The Securities and Exchange Commission has filed an emergency enforcement action against a California woman accusing her of running a massive $300 million fraudulent scheme involving liquor licenses that essentially operated as a Ponzi scheme by using new investor funds to pay fictitious returns to existing investors.  Gina Champion-Cain, of San Diego, California, and her entity ANI Development, LLC (“ANI Development”), were accused of violating federal securities laws in a Complaint filed on Thursday.  Another company operated by Champion-Cain, American National Investments, Inc. (“American National”), another entity founded and operated by Champion-Cain and an alleged affiliate of ANI Development, is also named in the action as a relief defendant.  The Commission announced that Champion-Cain has agreed to entry of a preliminary injunction, asset freeze, and the appointment of a receiver over ANI and the relief defendant.  

According to the Complaint, Cain began offering investors the chance to make high-interest short-term loans to applicants seeking California liquor licenses sometime in 2012.  Cain told investors that their funds would be used to loan the license purchase price required to be escrowed during the purchase process which at completion would then generate an interest payment to be split by ANI and the investor. 

Cain’s first investor, a high net-worth real estate investor who had previously invested with Cain, prepared an escrow agreement that provided, among other things, that his investment would only be used for the promised purpose and that his money would be kept in an escrow account for the duration of the license transfer process.  The SEC claims that Cain falsely told investors she had cleared the form of the escrow company and that Cain also warned investors not to contact the company, in one instance emailing the escrow company and instructing them:

“[I]f they call asking about escrow agreements and alcohol licenses, blah, blah, blah… just say ‘SURE WHATEVER NOW SHOW ME THE MONEY… HAHAHAHA’” 

After Cain’s first investor personally invested approximately $250 million through accrued principal and interest rollovers, he began to bring in other investors who were provided with a list of potential liquor licenses they could fund that Cain claimed to have received from a California attorney.  Accoridng to the SEC, that list “contained largely cancelled or expired liquor licenses.” ANI also raised funds from a second investor group that were provided with short-term promissory notes promising annual returns ranging from 15%-25% depending on the loan type.  Investors were provided with an escrow agreement signed by the company’s escrow officer.
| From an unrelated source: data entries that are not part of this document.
-- ==== Sys2Proof/Tests/Slice0.lean ====
section
/-! SUPPORT. Tests on the spec's vectors (95_test_vectors.md), and a witness for each statement with hypotheses. -/

namespace Sys2Proof.Tests

open Sys2Proof.Machine Sys2Proof.Safety

/-! ## Helpers -/

/-- The halves of the standard key (95_test_vectors.md, conventions). -/
def stdK0 : Word64 := 0x0706050403020100
def stdK1 : Word64 := 0x0f0e0d0c0b0a0908

/-- The standard key's bytes. -/
def stdKey : Vector Byte 16 := #v[0, 1, 2, 3, 4, 5, 6, 7, 8, 9, 10, 11, 12, 13, 14, 15]

/-- The lanes of V-K1. -/
def lanesK1 : Lanes := ⟨0x7469686173716475, 0x6b617f6d656e6665, 0x6b7f62616d677361, 0x7b6b696e727e6c7b⟩

/-- The lanes of V-C1. -/
def lanesC1 : Lanes := ⟨0x4a017198de0a59e0, 0x0d52f6f62a4f59a4, 0x634cb3577b01fd3d, 0xa5224d6f55c7d9c8⟩

/-- An engine right after the standard key load. -/
def keyed : State := { State.reset with lanes := lanesK1, k0 := stdK0, k1 := stdK1, ks := stdKey, fsm := .fresh }

/-- The engine of V-S1 before its FIN: 15 bytes absorbed. -/
def absorbing15 : State :=
  { keyed with lanes := lanesC1, buf := #v[8, 9, 10, 11, 12, 13, 14, 7], bufCnt := 7, totalLen := 15, fsm := .absorbing }

/-- The same engine after FIN. -/
def finalized15 : State :=
  { absorbing15 with lanes := ⟨0xf6bcd53893fecff1, 0x54b9964c7ea0d937, 0x1b38329c099bb55a, 0x1814bb89ad7be679⟩,
                     fsm := .finalized }

/-- Sixteen staged bytes and no key yet. -/
def staged16 : State := { State.reset with ks := stdKey, ksCnt := 16 }

/-- What a test asks of an outcome: a condition on its next state. -/
def nextIs (o : Host.Outcome State Fault Refusal) (p : State → Bool) : Bool :=
  match o with
  | .next t => p t
  | .fault _ => false
  | .refused _ => false

/-- The last response of a state is this one. -/
def answered (t : State) (code : RespCode) (rdata : Word64) : Bool := t.responses.getLast? == some ⟨code, rdata⟩

/-! ## Well-formedness: one ill-formed term for each check (30_encoding.md R62) -/

theorem test_keyb_len_9_ill_formed : wellFormed (.keyb 9 0) = false := by decide
theorem test_upd_len_9_ill_formed : wellFormed (.upd 9 0) = false := by decide
theorem test_idq_2_ill_formed : wellFormed (.idq 2) = false := by decide

/-! ## Decoding: each command from a word written bit by bit from 30_encoding.md R64 -/

theorem test_decode_nop : decode ⟨0b0000000000000000, 0⟩ = .ok .nop := by decide
theorem test_decode_keyb : decode ⟨0b0000100000000001, 0x0706050403020100⟩ = .ok (.keyb 8 0x0706050403020100) := by
  decide
theorem test_decode_keyc : decode ⟨0b0000000000000010, 0⟩ = .ok .keyc := by decide
theorem test_decode_rst : decode ⟨0b0000000000000011, 0⟩ = .ok .rst := by decide
theorem test_decode_upd : decode ⟨0b0000001000000100, 0x6261⟩ = .ok (.upd 2 0x6261) := by decide
theorem test_decode_fin : decode ⟨0b0000000000000101, 0⟩ = .ok .fin := by decide
theorem test_decode_stat : decode ⟨0b0000000000000110, 0⟩ = .ok .stat := by decide
theorem test_decode_idq : decode ⟨0b0000000100000111, 0⟩ = .ok (.idq 1) := by decide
But according to the Commission, “ANI Development’s investment strategy was wholly fictitious…[and] ANI does not appear to have made a single loan to alcohol-license applicants.”    For example, investors allegedly deposited nearly $88 million in 2017 to a pooled escrow account yet not a single dollar was ever escrowed to “actually facilitate….the transfer of the alcohol licenses identified in the false investor escrow agreements.”  Instead, Cain allegedly used those funds to support other unrelated businesses controlled by relief defendant American National and also to make principal and interest payments to existing investors - a classic hallmark of a Ponzi scheme.  Through the unauthorized diversion of investor funds and the payment of above-average returns, the scheme also depended on an infusion of new investor funds since there apparently were no legitimate liquor license loans being made.  The escrow agreements were also purportedly phony, with Cain accused of forging the signature of escrow officers. 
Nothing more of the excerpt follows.